Introduction to the LUNZ Hub: Priorities and Objectives

In May 2024 we sat down with LUNZ co-leads Lee-Ann Sutherland and Heiko Balzter to learn about why land use is an important research theme for funding, and the role of the LUNZ Hub in making a difference. Read on for a summary of the key takeaways or watch the full video below.

Professor Lee-Ann Sutherland is an interdisciplinary social scientist and director of the International Land Use Study Centre at the James Hutton Institute in Aberdeen. Professor Heiko Balzter is a physical geographer at the University of Leicester and leads the Institute for Environmental Futures.

What do we mean by land use?

L-AS:

In a lot of ways land use is pretty much what it says on the tin: the way land is used. Anything that happens on land, whether that’s growing crops, or trees, or recreation, or housing. So there’s a broad range of things that are encompassed within that category.

HB:

The important thing about land use is that quite often there are multiple uses on the same piece of land. So one thing to be mindful of is that when we see an agricultural landscape, for example, there might be a public footpath crossing it, and so landscapes are inherently multifunctional, and they deliver multiple different benefits- crops, food, facilities for recreation. 

Why is land use so important in the journey to Net Zero?

HB:

Agriculture and forestry and other land uses in the UK are at the moment a source of greenhouse gases, so contribute to global warming and the climate crisis. We want to get the land use sector and agriculture into a balance with nature, so we want to make it into a sink of carbon ideally, but at least make it carbon neutral. There are many ways in which we can do this, and in principle you could make a positive contribution to helping solve the climate crisis rather than contributing to it.

 L-AS:

Land is already acting as a carbon sink, just not to the degree that it could be.

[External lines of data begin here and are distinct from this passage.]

theorem test_vector_integers : [
  (Instr.vaddI32 0 3 4 5 0, 0xFFFFFFFF, 2, 1), (.vsubI32 0 3 4 5 0, 1, 2, 0xFFFFFFFF), (.vandI32 0 3 4 5 0, 0xC, 0xA, 8), (.vorI32 0 3 4 5 0, 0xC, 0xA, 0xE),
  (.vxorI32 0 3 4 5 0, 0xC, 0xA, 6), (.vandnI32 0 3 4 5 0, 0xC, 0xA, 4), (.vsllI32 0 3 4 5 0, 1, 33, 2), (.vsrlN32 0 3 4 5 0, 0x80000000, 31, 1),
  (.vsraI32 0 3 4 5 0, 0x80000000, 31, 0xFFFFFFFF), (.vminI32 0 3 4 5 0, 0xFFFFFFFF, 1, 0xFFFFFFFF), (.vmaxI32 0 3 4 5 0, 0xFFFFFFFF, 1, 1),
  (.vminN32 0 3 4 5 0, 0xFFFFFFFF, 1, 1), (.vmaxN32 0 3 4 5 0, 0xFFFFFFFF, 1, 0xFFFFFFFF), (.vmulI32 0 3 4 5 0, 0x10001, 0x10000, 0x10000),
  (.vmulhI32 0 3 4 5 0, 0x80000000, 2, 0xFFFFFFFF), (.vmulhN32 0 3 4 5 0, 0x80000000, 2, 1), (.vaddsI32 0 3 4 5 0, 0x7FFFFFFF, 1, 0x7FFFFFFF),
  (.vaddsN32 0 3 4 5 0, 0xFFFFFFFF, 1, 0xFFFFFFFF), (.vsubsI32 0 3 4 5 0, 0x80000000, 1, 0x80000000), (.vsubsN32 0 3 4 5 0, 1, 2, 0),
  (.vabsI32 0 3 4 0, 0x80000000, 0, 0x7FFFFFFF), (.vclzN32 0 3 4 0, 0, 0, 32), (.vpopcN32 0 3 4 0, 0xFF, 0, 8)].all laneCase = true := by decide +kernel

/-- Binary32: 1 + 2, 3 − 1, 1.5 × 2, minimum of −0 and +0, maximum of a NaN and 1, 1 / 0, the root of 4 (R86, R222). -/
theorem test_vector_floats : [
  (Instr.vaddF 0 3 4 5 0 0, 0x3F800000, 0x40000000, 0x40400000), (.vsubF 0 3 4 5 0 0, 0x40400000, 0x3F800000, 0x40000000),
  (.vmulF 0 3 4 5 0 0, 0x3FC00000, 0x40000000, 0x40400000), (.vminF 0 3 4 5 0 0, 0, 0x80000000, 0x80000000), (.vmaxF 0 3 4 5 0 0, 0x7FC00000, 0x3F800000, 0x3F800000),
  (.vdiv 0 3 4 5 0 0, 0x3F800000, 0, 0x7F800000), (.vsqrt 0 3 4 0 0, 0x40800000, 0, 0x40000000), (.vfma 0 3 4 5 4 0, 0x40000000, 0x40400000, 0x41000000),
  (.vfnma 0 3 4 5 4 0, 0x40000000, 0x40400000, 0xC0800000), (.vdot2 0 3 4 5 5, 0x3F803F80, 0x00003F80, 0x3F800000), (.vdot2n 0 3 4 5 6, 0x3F803F80, 0x40003F80, 0xC0400000)].all
  laneCase = true := by decide +kernel

/-- 1 / 0 sets DZ. -/
theorem test_vdiv_flag : (slotOf (.vdiv 0 3 4 5 0 0) (vecs (lanes [0x3F800000]) (lanes [0, 1, 1, 1, 1, 1, 1, 1, 1, 1, 1, 1, 1, 1, 1, 1]))).flags.toNat % 4 = 2 := by decide +kernel

/-- Conversions: −1 to binary32, 2^32 − 1 rounded up, NaN to 0, 2^31 saturated, −1 to unsigned, 1.0 to and from binary16 and bfloat16, 2.5 to the even integer. -/
theorem test_conversions : [
  (Instr.vcvtI32F32 0 3 4 0, 0x3F800000, 0, 1), (.vcvtF32I32 0 3 4 0, 0xFFFFFFFF, 0, 0xBF800000), (.vcvtF32N32 0 3 4 0, 0xFFFFFFFF, 0, 0x4F800000),
  (.vcvtI32F32 0 3 4 0, 0x7FC00000, 0, 0), (.vcvtI32F32 0 3 4 0, 0x4F000000, 0, 0x7FFFFFFF), (.vcvtN32F32 0 3 4 0, 0xBF800000, 0, 0),
  (.vcvtF32F16 0 3 4 0 0, 0x3C00, 0, 0x3F800000), (.vcvtF16F32 0 3 4 0 1, 0x3F800000, 0, 0x3C000000), (.vcvtF32Bf16 0 3 4 0 1, 0x3F800000, 0, 0x3F800000),
  (.vcvtBf16F32 0 3 4 0 0, 0x3F808000, 0, 0x3F80), (.vrint 0 3 4 0, 0x40200000, 0, 0x40000000)].all laneCase = true := by decide +kernel

/-- The packing conversions of R226. -/
theorem test_packing : [
  (Instr.vupk4 0 3 4 0, 0x8F, 0, 0x8087), (.vpk4 0 3 4 0, 0x8103, 0, 0x93), (.vupk6 0 3 4, 0x3F, 0, 0x9F),
  (.vpk6 0 3 4, 0x819F, 0, 0x87F)].all laneCase = true := by decide +kernel

theorem test_permutes : [
  (Instr.vperm 0 3 4 5 0, 7, 1, 0), (.vrot 0 3 4 0 0, 7, 0, 7), (.vslu 0 3 4 1 0, 7, 0, 0), (.vsld 0 3 4 0 0, 7, 0, 7), (.vrev 0 3 4 0, 7, 0, 0),
  (.vhswap 0 3 4 0, 0x12345678, 0, 0x56781234), (.vpkl 0 3 4 5 0, 0x11112222, 0x33334444, 0x44442222), (.vpkh 0 3 4 5 0, 0x11112222, 0x33334444, 0x33331111),
  (.vmov 0 3 4 0, 7, 0, 7), (.vsel 0 3 4 5 1, 7, 9, 9), (.vabsF32 0 3 4 0, 0xBF800000, 0, 0x3F800000), (.vnegF32 0 3 4 0, 0x7FC00000, 0, 0x7FC00000),
  (.vabsF16 0 3 4 0, 0xBC00BC00, 0, 0x3C003C00), (.vnegF16 0 3 4 0, 0x3C007E00, 0, 0xBC007E00), (.vabsBf16 0 3 4 0, 0xBF80BF80, 0, 0x3F803F80),
  (.vnegBf16 0 3 4 0, 0x3F807FC0, 0, 0xBF807FC0)].all laneCase = true := by decide +kernel

/-- Lane 15 of the permutes that move lanes. -/
theorem test_permutes_top_lane : [
  (Instr.vrot 0 3 4 1 0, 7), (.vslu 0 3 4 15 0, 7), (.vsld 0 3 4 1 0, 0), (.vrev 0 3 4 0, 7)].all
  (fun e => laneAt (vOf e.1 (vecs (lanes [7, 8]) 0) 3) 15 == e.2) = true := by decide +kernel

theorem test_moves_between_files :
    laneAt (vOf (.vsplatI32 0 3 4 0) (regs 0x123456789 0) 3) 15 = 0x23456789 ∧ laneAt (vOf (.vsplatI64 0 3 4 0) (regs 0x123456789 0) 3) 15 = 1 ∧
      laneAt (vOf (.vins 0 3 4 2) (regs 0x123456789 0) 3) 2 = 0x23456789 ∧ sOf (.vextI32 0 3 4 1) (vecs (lanes [0, 0x80000000]) 0) 3 = 0xFFFFFFFF80000000 ∧
      sOf (.vextN32 0 3 4 1) (vecs (lanes [0, 0x80000000]) 0) 3 = 0x80000000 := by decide +kernel

/-- Compares of v4 and v5: bit 0 of m1. -/
theorem test_vector_compares : [
  (Instr.vcmp 0 1 4 5 0 0 2, true), (.vcmp 0 1 4 5 0 1 2, false), (.vcmp 0 1 4 5 0 2 0, false), (.vcmp 0 1 4 5 0 2 6, true), (.vcmp 0 1 4 5 0 2 1, true)].all
  (fun e => (vget 0 (slotOf e.1 (vecs (lanes [0xFFC00000]) (lanes [0x3F800000]))).m 1).getLsbD 0 == e.2) = true := by decide +kernel

/-- The reduction example of 10: 2^24 + 1 + 1 is 2^24 with NX, since 1 + 0 is added to 2^24 + 1 rounded. -/
theorem test_vsum_f32 : let t := slotOf (.vsumF 0 3 4 0 0) (vecs (lanes [0x4B800000, 0x3F800000, 0x3F800000]) 0)
    vget 0 t.s 3 = 0x4B800000 ∧ t.flags.getLsbD 4 = true := by decide +kernel

theorem test_integer_reductions : [
  (Instr.vsumI32 0 3 4 0, 0xFFFFFFFFFFFFFFFE), (.vsumN32 0 3 4 0, 0x1FFFFFFFE), (.vrminI32 0 3 4 0, 0xFFFFFFFFFFFFFFFF), (.vrmaxI32 0 3 4 0, 0),
  (.vrminN32 0 3 4 0, 0), (.vrmaxN32 0 3 4 0, 0xFFFFFFFF)].all (fun e => sOf e.1 (vecs (lanes [0xFFFFFFFF, 0xFFFFFFFF]) 0) 3 == e.2) = true := by decide +kernel

/-- A lane that a governing mask leaves out keeps its value. -/
theorem test_masked_lane_is_kept :
    laneAt (vOf (.vaddI32 0 3 4 5 1) (slotWith (fun t => { t with v := vset (vset t.v 4 (lanes [1, 1])) 3 (lanes [5, 5]), m := vset t.m 1 2 })) 3) 0 = 5 := by decide +kernel

/-- A saturated magnitude, and an exact one, under RNE: 2^128 does not fit binary32 (R82). -/
theorem test_overflow_is_infinite :
    let t := slotOf (.vmulF 0 3 4 5 0 0) (vecs (lanes [0x7F7FFFFF]) (lanes [0x40000000]))
    laneAt (vget 0 t.v 3) 0 = 0x7F800000 := by decide +kernel

/-- Masks (Table 10-14). -/
theorem test_masks :
    (vget 0 (slotOf (.mset 0 1 4) (regs 0x1FFFF 0)).m 1 = 0xFFFF) ∧ (vget 0 (slotOf (.mlow 0 1 4) (regs 3 0)).m 1 = 7) ∧ (vget 0 (slotOf (.mlow 0 1 4) (regs 16 0)).m 1 = 0xFFFF) ∧
      (let s := slotWith (fun t => { t with m := vset (vset t.m 2 0xC) 3 0xA })
       (vget 0 (slotOf (.mand 0 1 2 3) s).m 1 = 8) ∧ (vget 0 (slotOf (.mor 0 1 2 3) s).m 1 = 0xE) ∧ (vget 0 (slotOf (.mxor 0 1 2 3) s).m 1 = 6) ∧
         (vget 0 (slotOf (.mandn 0 1 2 3) s).m 1 = 4) ∧ (vget 0 (slotOf (.mnot 0 1 2) s).m 1 = 0xFFF3) ∧ sOf (.mget 0 3 2) s 3 = 0xC ∧ sOf (.mpop 0 3 2) s 3 = 2 ∧
         sOf (.mfirst 0 3 2) s 3 = 2 ∧ sOf (.mfirst 0 3 4) s 3 = 16) := by decide +kernel

theorem test_gset_gget : vget 0 (slotOf (.gset 0 1 4) (regs 0x7F 0)).g 1 = 0x7F ∧ sOf (.gget 0 3 1) (slotWith (fun t => { t with g := vset t.g 1 0x7F })) 3 = 0x7F := by decide +kernel

/-- A block whose largest element is 1.0 aligns to 8 bits under E = −6, code 121 (R112). -/
theorem test_vbexp : vget 0 (slotOf (.vbexp 0 1 4 0 0 0 0) (vecs (lanes [0x3F800000]) 0)).g 1 = 121 := by decide +kernel

/-! ### Residue arithmetic (11) -/

/-- Slot 0 of a chart of one tile, its accumulators and registers as given. -/
def chartWith (f : Tile → Tile) (g : Slot → Slot) : State :=
  setTile State.reset 128 (f { Tile.reset with slots := vset Tile.reset.slots 0 (g { Slot.reset with phase := .running, isChart := true }) })

/-- −1 among sixteen values of 32 bits: every digit is its modulus less 1 (Table 5-1), and the bound is 1 (R247). -/
theorem test_rfwd :
    let t := tileAt (after (exec (.rfwd 0 0 4 5 2 0 0) (chartWith id (fun t => { t with v := vset t.v 4 (lanes [0xFFFFFFFF]) })))) 128
    memBytes (vget Acc.reset t.acc 0).cells 0 10 = [255, 254, 252, 250, 246, 240, 238, 232, 228, 226] ∧ (vget Acc.reset t.acc 0).beta = 1 := by decide +kernel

And it’s already producing a lot of benefits for society. It’s the trade-offs in negotiating what we can afford and what we prioritise that makes land use tricky. 

Land is also a really emotive subject: people own land, and sometimes they’ve owned it for generations back through their families, so their sense of control and pride in how they manage their land is well established in British culture. It’s really important that we take those private landowners with us while recognising that the land that they own is providing benefits to everyone: everyone needs clean air, everyone needs places for recreation. There are an incredible range of benefits coming from this land that is held by a fairly small number of people, so figuring out how to square that circle and enable farmers and other land managers to make viable business decisions and have that confidence going forward, at the same time as providing all of these other things for the people who are users of that land is one of the biggest challenges we face.

Is land use behind other sectors in achieving net zero?

 L-AS:

I’m not entirely convinced it is behind- farms have been sequestering carbon, and have been providing multiple benefits for a long, long time. So to say that we’re behind is to question how you value different industries. One of the particular challenges with land is that pretty much everything happens on land, so it’s about how you cut that pie in terms of who’s responsible for what, and what constitutes sequestration, or is allocated to particular sectors. 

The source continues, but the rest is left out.